Our anatomic study documented important similarities between human and baboon tongue musculature. Although longer, the baboon tongue has the same muscles as a human tongue (see Fig 5 and supplemental information S3 Fig), with a shape and proportions similar to a child’s tongue. The combined evidence from this dissection, EMG studies [40,41], and biomechanical models of humans [42,43] implies that baboons have all the articulatory effectors required both to produce the formant structure of their documented VLSs (Fig 5A), and to move their tongues along the two axes we have discovered (Fig 5B). This species can therefore produce its distinct VLSs despite a high larynx, in sharp contradiction with Lieberman’s hypothesis [4,3].

Fig 5. Anatomical structure of the baboon tongue and muscle recruitment during VLS production.

(A) The baboon’s muscle fiber orientation allows tongue motion along two main axes (see also supplemental information S3 Fig). The first axis produces the front/back contrast [æ] ⇔ [u ɔ], including the [u] VLS, which requires a constriction in the back of the vocal tract. Movement along this axis uses antagonistic activation of GGam and SG tongue muscles.
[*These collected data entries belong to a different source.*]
-- ==== Sys2Proof/WellFormed.lean ====
section
/-! DEFINITION. Well-formed commands: every operand within the width its rule gives it. -/
namespace Sys2Proof

/-- A value within `n` bits. -/
def fits (n v : Nat) : Bool := v < 2 ^ n

/-- Every value of a list within `n` bits. -/
def allFits (n : Nat) (l : List Nat) : Bool := l.all fun v => fits n v

/-- A signed value within `n` bits. -/
def fitsS (n : Nat) (v : Int) : Bool := -(2 ^ (n - 1) : Int) ≤ v && v < 2 ^ (n - 1)

/-- A mailbox slot exists (R55). -/
def Req.wf (r : Req) : Bool := r.page < 16 && r.slot < 16

/-- A core exists (R110). -/
def BCtx.wf (c : BCtx) : Bool := fits 10 c.core

/-- A guard's register number (R112). -/
def Guard.wf (g : Guard) : Bool := fits 4 g.qg
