-- ==== Sys2Proof/Laws/PerInstr.lean ====
section
/-! SUPPORT. Statements about every command, one lemma per constructor. CommandCode: a command of the mailbox has an assigned CODE
(R76), and a well-formed one names a page and a slot that exist (R55). -/
namespace Sys2Proof.Laws.CommandCode

open Sys2Proof Sys2Proof.Machine

set_option Elab.async false

def Statement (i : Instr) : Prop :=
  match slotCommand i with
  | some (r, code) => (cmdInfo code).isSome = true ∧ (wfInstr i = true → r.page < 16 ∧ r.slot < 16)
  | none => True

theorem left {a b : Bool} (h : (a && b) = true) : a = true := (Bool.and_eq_true_iff.mp h).1

theorem of_req {r : Req} (h : r.wf = true) : r.page < 16 ∧ r.slot < 16 := by
  simpa [Req.wf] using h
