-- ==== Sys2Proof/Tests/Slice0.lean ====
section
/-! SUPPORT. Tests: ill-formed commands, the manual's worked examples, single steps, and for each statement states and operands that
meet its hypotheses. -/

open Sys2Proof Sys2Proof.Machine

namespace Sys2Proof.Tests

set_option Elab.async false
set_option linter.unusedVariables false

/-- The block in service, with nothing configured. -/
def stReady : State :=
  { clk := { run := true }
    dev :=
      { mgmt := { svc := true, pairA := .active, pairB := .ready }
        startup := { phase := .service, cfgOk := true }
        host := { linkUp := (true, false), perst := (false, true) } } }

/-- The block `d` at ATC 0. -/
def onDevice (d : Dev) : State := { clk := { run := true }, dev := d }

/-- A request of PF0 in slot 0, inline. -/
def slot0 (code : Nat) : Waiting :=
  { page := 0, slot := 0, code := code, tag := 7, flags := 0, func := 0, reqAddr := 0, reqLen := 0, respAddr := 0, respLen := 0
    rung := 0 }

/-- The same by reference. -/
def slotRef (code : Nat) : Waiting :=
  { slot0 code with flags := 1, reqAddr := 4096, reqLen := 65536, respAddr := 65536, respLen := 65536 }

/-- `d` with that request waiting. -/
def slotSt (code : Nat) (d : Dev) : State := onDevice { d with host := { d.host with waiting := [slot0 code] } }
def slotRefSt (code : Nat) (d : Dev) : State := onDevice { d with host := { d.host with waiting := [slotRef code] } }

/-- A stream, a carrier and a symbol. -/
def stStream : Stream :=
  { owner := 0, carrier := 1, fin := 30720, fout := 30720, hb := 0, rs := 0, side := 0, leadTx := 65536, lagRx := 65536 }
def stCarrier : Carrier := { owner := 0, std := 1, bw := 200, mu := 0, ext := false, off := 0, hostCar := 0xFFFF, mark := 0 }
def stSym : TxSym := { start := 0, frame := 0, slot := 0, sym := 0, samples := [] }

/-- Stream 3 in LOOKASIDE with a whole symbol waiting, bound to channel 512, in which `n` descriptors are posted. -/
def stLookTx (n : Nat) : Dev :=
  { stReady.dev with
      devmode := { mode := .lookaside, look := [(6, { chan := 512 })] }
      air := { carriers := [(1, stCarrier)], plans := [{ carrier := 1, frame := 0, slot := 0, charges := [] }] }
      fe := { streams := [(3, stStream)], chains := [(6, { syms := [stSym] })] }
      mov := { chans := [(512, { base := 4096, dis := .on, prod := n })] }
      host := { stReady.dev.host with mem := writeBytes [] 4096 (le 4 0x80000000 ++ le 4 80 ++ le 8 8192) } }

/-- An eCPRI IQ body of stream 3: one uncompressed sample. -/
def stMsg : List Byte := [0, 3, 0, 0, 0x80, 0, 0, 0, 0, 0, 0, 1] ++ List.replicate 64 0

/-- A core that runs its image at PC 0x100, in M, with the vector unit and the coprocessors, and its bundle of NOPs. -/
def stCore : Core := { st := .running, pc := 0x100, imgFlags := 3 }
def bctx : BCtx := { core := 0, l0 := 0, l1 := 0, x := 0, v := 0 }
def coreSt (k : Core) : State := onDevice { stReady.dev with cores := { core := [(0, k)] } }

/-- Thread blocks: thread, pool, state, band, deadline. -/
def stThreads (l : List (Nat × Nat × Nat × Nat × Nat)) : Tab Byte :=
  l.foldl (fun m x => writeBytes m (tbAddr x.1) (pk [(2, x.1), (1, x.2.1), (1, x.2.2.2.1), (1, x.2.2.1), (3, 0), (8, x.2.2.2.2)])) []

/-- Cores in service. -/
def stCores (l : Tab Core) : Dev := { stReady.dev with cores := { core := l } }

/-- The same with thread blocks in memory. -/
def stPool (l : Tab Core) (ts : List (Nat × Nat × Nat × Nat × Nat)) : Dev := { stCores l with mem := { cells := stThreads ts } }

/-- An image of one bundle, REPMAX 64, ENTRY 0x100, no flags. -/
def stImage : List Byte :=
  pk [(4, 0x4D495348), (2, 1), (2, 0), (4, 16), (4, 0), (4, 0), (4, 0x100), (4, 0x200), (4, 0x300), (2, 64), (2, 0),
      (4, 0xECBB4B55)] ++ List.replicate 40 0

/-- A serial spoke of type 2 in the SPOKE profile, with an entry in the lane table for each lane. -/
def stSpk (st : SpkSt) : Spoke :=
  { port := 2, profile := 1, fecPref := 0, fastOk := true, cmp := 7, mRange := 0xA0, domains := 3, timed := false, ueLimit := 10
    st := st, dis := if st = .disabled then .disabled else .on }

/-- A spoke that has agreed and awaits the peer's CONFIRM, and a CONFIRM with digest `d`. -/
def stAgreed : Spoke :=
  { stSpk .exchange with agreed := some { fast := false, fec := 0, cmp := 7, mLo := 0, mHi := 10, domains := 3 } }
def stConfirm (d : Nat) : List Byte := pk [(1, 2), (1, 1), (30, 0), (4, 0x03070101), (4, d), (24, 0)]

theorem stConfirm_word (d : Nat) : fieldAt (stConfirm d) 32 4 = 0x03070101 := by
  have h : ((stConfirm d).drop 32).take 4 = le 4 0x03070101 := rfl
  rw [fieldAt, h]; rfl

theorem stConfirm_digest (d : Nat) (hd : d < 2 ^ 32) : fieldAt (stConfirm d) 36 4 = d := by
  have h : ((stConfirm d).drop 36).take 4 = le 4 d := rfl
  rw [fieldAt, h, leVal_le]; exact Nat.mod_eq_of_lt hd

theorem crcBit_lt {c : Nat} (h : c < 2 ^ 32) : crcBit c < 2 ^ 32 := by
  unfold crcBit; split
  · exact Nat.xor_lt_two_pow (by omega) (by decide)
  · omega

theorem crcByte_lt {c : Nat} (b : Byte) (h : c < 2 ^ 32) : crcByte c b < 2 ^ 32 := by
  have key : ∀ (l : List Nat) (x : Nat), x < 2 ^ 32 → l.foldl (fun c _ => crcBit c) x < 2 ^ 32 := by
    intro l; induction l with
    | nil => intro x hx; exact hx
    | cons a l ih => intro x hx; exact ih _ (crcBit_lt hx)
  exact key _ _ (Nat.xor_lt_two_pow h (by have := b.isLt; omega))

theorem crc32_lt (bs : List Byte) : crc32 bs < 2 ^ 32 := by
  have key : ∀ (l : List Byte) (x : Nat), x < 2 ^ 32 → l.foldl crcByte x < 2 ^ 32 := by
    intro l; induction l with
    | nil => intro x hx; exact hx
    | cons a l ih => intro x hx; exact ih _ (crcByte_lt a hx)
  exact Nat.xor_lt_two_pow (key _ _ (by decide)) (by decide)

theorem digest_lt (a b : List Byte) : digest a b < 2 ^ 32 := by
  unfold digest; split <;> exact crc32_lt _

/-- Lane-table entry of lane `l`: tuned, 28.2 Gb/s. -/
def stLane (l : Nat) : List Byte :=
  pk [(1, l), (1, 8), (2, 282), (4, 0), (1, 0), (1, 0), (1, 32), (1, 0), (16, 0), (1, 0), (1, 0), (1, 32), (1, 0), (16, 0)]

/-- Spoke 2 in state `x`, all lane-table entries good. -/
def stSpoke (x : Spoke) : Dev :=
  { stReady.dev with spk := { spokes := [(2, x)], table := (List.range 128).flatMap stLane } }

/-- A PAUSE frame to all, pause time 5, without FCS. -/
def stPause : List Byte := be 6 (2 ^ 48 - 1) ++ be 6 1 ++ be 2 0x8808 ++ be 2 1 ++ be 2 5 ++ List.replicate 42 0

/-- Copper spoke 128 on its pair 0. -/
def stCop (mode : Nat) (dis : Dis) (active : Bool) : CopSpoke :=
  { mode := mode, mask := 1, lineAdv := 0, timed := false, margin := 60, minMargin := 30, autoSwap := false, syncWord := 0
    syncTol := 8, syncBase := 32, syncStep := 62, ramp := 16, crcLimit := 10, dis := dis, active := active }

/-- That spoke, and its pair. -/
def stCopper (x : CopSpoke) (p : PairCh) : Dev := { stReady.dev with cop := { spokes := [(128, x)], pairs := [(0, p)] } }

/-- A DETECT_REPLY of a full-duplex peer at radio point 3, in its link frame. -/
def stReply : List Byte := linkFrame 1 0 [2, 3, 0, 0, 0, 0, 0, 0, 0, 0, 1]

/-- 8,192 bytes of a blob. -/
def blob8192 : List Byte := List.replicate 8192 0

theorem blob8192_length : blob8192.length = 8192 := List.length_replicate

/-- Tandem link 0 ACTIVE to member 1, in a chain of three devices. -/
def stTandem (t : Tandem) : Dev :=
  { stReady.dev with
    spk := { spokes := [(256, { Spoke.tandem with st := .active, dis := .on })] }
    tnd := { t with group := some (7, 0, 3), links := [(0, { peer := 1 })] } }

/-! ### Witnesses -/

/-- Each clause of ModeRequests has a state and operands that meet its hypotheses. -/
theorem wit_ModeRequests :
    (∃ (s : State) (r : Req) (w : Waiting) (m : Mode) (mode live : Nat), (Waits s r 0x0101 w) ∧ (Fits w 8) ∧ (Mode.ofCode mode = some m) ∧ (s.dev.devmode.pend = none) ∧ (s.dev.tnd.handback = none) ∧ (¬(s.dev.devmode.mode = .captain ∧ s.dev.pkg.tandemId ≠ 0 ∧ s.dev.devmode.since = s.clk.atc)) ∧ (m ≠ s.dev.devmode.mode) ∧ (¬(m = .captain ∧ s.dev.pkg.tandemId ≠ 0)) ∧ ((m = .captain ∨ m = .stoker) → s.dev.tnd.group ≠ none) ∧ (s.dev.devmode.mode = .relay → s.dev.standing (fun _ => true) ≤ 65536) ∧ (¬(s.dev.devmode.mode.group = true ∧ m.group = true))) ∧
    (∃ (s : State) (r : Req) (w : Waiting) (m : Mode) (mode live : Nat), (Waits s r 0x0101 w) ∧ (Fits w 8) ∧ (Mode.ofCode mode = some m) ∧ (s.dev.devmode.pend = none) ∧ (s.dev.tnd.handback = none) ∧ (¬(s.dev.devmode.mode = .captain ∧ s.dev.pkg.tandemId ≠ 0 ∧ s.dev.devmode.since = s.clk.atc)) ∧ (m ≠ s.dev.devmode.mode) ∧ (¬(m = .captain ∧ s.dev.pkg.tandemId ≠ 0)) ∧ ((m = .captain ∨ m = .stoker) → s.dev.tnd.group ≠ none) ∧ (s.dev.devmode.mode.group = true) ∧ (m.group = true) ∧ (live % 19660800 = 0) ∧ (s.clk.atc + 39321600 ≤ live) ∧ (m = .stoker → s.dev.stokerReady s.clk = true)) ∧
    (∃ (s : State) (r : Req) (w : Waiting) (mode live : Nat), (Waits s r 0x0101 w) ∧ (Fits w 8) ∧ (Mode.ofCode mode = some s.dev.devmode.mode) ∧ (s.dev.devmode.pend = none) ∧ (s.dev.tnd.handback = none) ∧ (¬(s.dev.devmode.mode = .captain ∧ s.dev.pkg.tandemId ≠ 0 ∧ s.dev.devmode.since = s.clk.atc))) ∧
    (∃ (s : State) (r : Req) (w : Waiting), (Waits s r 0x0102 w) ∧ (Fits w 10)) ∧
    (∃ (s : State) (r : Req) (w : Waiting), (Waits s r 0x0103 w) ∧ (Fits w 8) ∧ (Sees w.func 0)) :=
  ⟨⟨slotSt 0x0101 stReady.dev, ⟨0, 0⟩, slot0 0x0101, .hub, 1, 0, by decide +kernel⟩,
   ⟨slotSt 0x0101 ({ stReady.dev with devmode := { mode := .hub }, tnd := { group := some (1, 0, 2) } }), ⟨0, 0⟩, slot0 0x0101, .captain, 2, 39321600, by decide +kernel⟩,
   ⟨slotSt 0x0101 stReady.dev, ⟨0, 0⟩, slot0 0x0101, 8, 0, by decide +kernel⟩,
   ⟨slotSt 0x0102 stReady.dev, ⟨0, 0⟩, slot0 0x0102, by decide +kernel⟩,
   ⟨slotSt 0x0103 stReady.dev, ⟨0, 0⟩, slot0 0x0103, by decide +kernel⟩⟩

/-- Each clause of ModeBoundaries has a state and operands that meet its hypotheses. -/
theorem wit_ModeBoundaries :
    (∃ (s : State) (q : PendMode), (s.dev.devmode.pend = some q) ∧ (q.live = true) ∧ (q.boundary ≤ s.clk.atc) ∧ (¬(q.target = .captain ∧ s.dev.captainHeard s.clk = true))) ∧
    (∃ (s : State) (q : PendMode), (s.dev.devmode.pend = some q) ∧ (q.live = false) ∧ (q.drained = false) ∧ (q.boundary ≤ s.clk.atc)) ∧
    (∃ (s : State) (q : PendMode), (s.dev.devmode.pend = some q) ∧ (q.drained = true) ∧ (q.aborted = false) ∧ (q.boundary + 49152000 ≤ s.clk.atc)) ∧
    (∃ (s : State) (q : PendMode), (s.dev.devmode.pend = some q) ∧ (q.live = false) ∧ (q.drained = true) ∧ (q.target ≠ .stoker) ∧ (¬(q.target = .captain ∧ s.dev.captainHeard s.clk = true)) ∧ (s.dev.devmode.mode = .dormant ∨ s.dev.devmode.mode = .linetest ∨ s.dev.drainedAll q.target = true ∨ q.boundary + 58982400 ≤ s.clk.atc)) ∧
    (∃ (s : State) (q : PendMode), (s.dev.devmode.pend = some q) ∧ (q.live = false) ∧ (q.drained = true) ∧ (q.target = .stoker) ∧ (s.clk.atc % 1966080 = 0) ∧ (s.dev.stokerReady s.clk = true)) :=
  ⟨⟨onDevice ({ stReady.dev with devmode := { mode := .hub, pend := some { target := .captain, live := true, boundary := 0, tag := 1 } } }), { target := .captain, live := true, boundary := 0, tag := 1 }, by decide +kernel⟩,
   ⟨onDevice ({ stReady.dev with devmode := { mode := .dormant, pend := some { target := .hub, live := false, boundary := 0, tag := 1 } } }), { target := .hub, live := false, boundary := 0, tag := 1 }, by decide +kernel⟩,
   ⟨{ clk := { atc := 49152000, run := true }, dev := { stReady.dev with devmode := { mode := .dormant, pend := some { target := .hub, live := false, boundary := 0, tag := 1, drained := true } } } }, { target := .hub, live := false, boundary := 0, tag := 1, drained := true }, by decide +kernel⟩,
   ⟨onDevice ({ stReady.dev with devmode := { mode := .dormant, pend := some { target := .hub, live := false, boundary := 0, tag := 1, drained := true } } }), { target := .hub, live := false, boundary := 0, tag := 1, drained := true }, by decide +kernel⟩,
   ⟨onDevice ({ stReady.dev with devmode := { mode := .hub, pend := some { target := .stoker, live := false, boundary := 0, tag := 1, drained := true } }, tnd := { group := some (1, 0, 2), beatAt := 1 } }), { target := .stoker, live := false, boundary := 0, tag := 1, drained := true }, by decide +kernel⟩⟩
The second axis produces the [ɑ] ⇔ [ɨ] VLS contrasts by controlling vertical tongue displacement using the GGp and HG tongue muscles. (B) The baboons’ different VLSs can each be explained by recruitment of a unique configuration of tongue muscles. GGa, GGm, GGp: anterior, medium, posterior part of the genioglossus; HG: hyoglossus; SG: styloglossus.


The main findings of our study can be summarized as follows: First, our study confirms that baboon vocalizations contain different kinds of VLSs, and that these VLSs have certain consistent traits. These include distinctive formant patterns that justify grouping them into the five classes of VLS we have found, each of which is comparable to a human vowel as charted by the IPA. Second, we document that baboons produce two distinct VLSs consistently and in succession within a single vocalization, specifically, the [æ] and the [ɔ] in the wahoo. Third, the [ɔ] quality occurs in the copulation calls produced only by females and in the—hoo of the wahoo produced mainly by males, so a single VLS can be used in different vocalizations, comparably to different phonemes in human languages. Finally, our study shows that the five VLSs documented involve two acoustic axes produced by motion of the tongue in horizontal and vertical axes, in a manner clearly comparable to the two articulatory-acoustic dimensions universal to human speech. Taken together, these findings demonstrate that the baboons have a much richer system of VLSs than previously documented, in spite of their high larynx.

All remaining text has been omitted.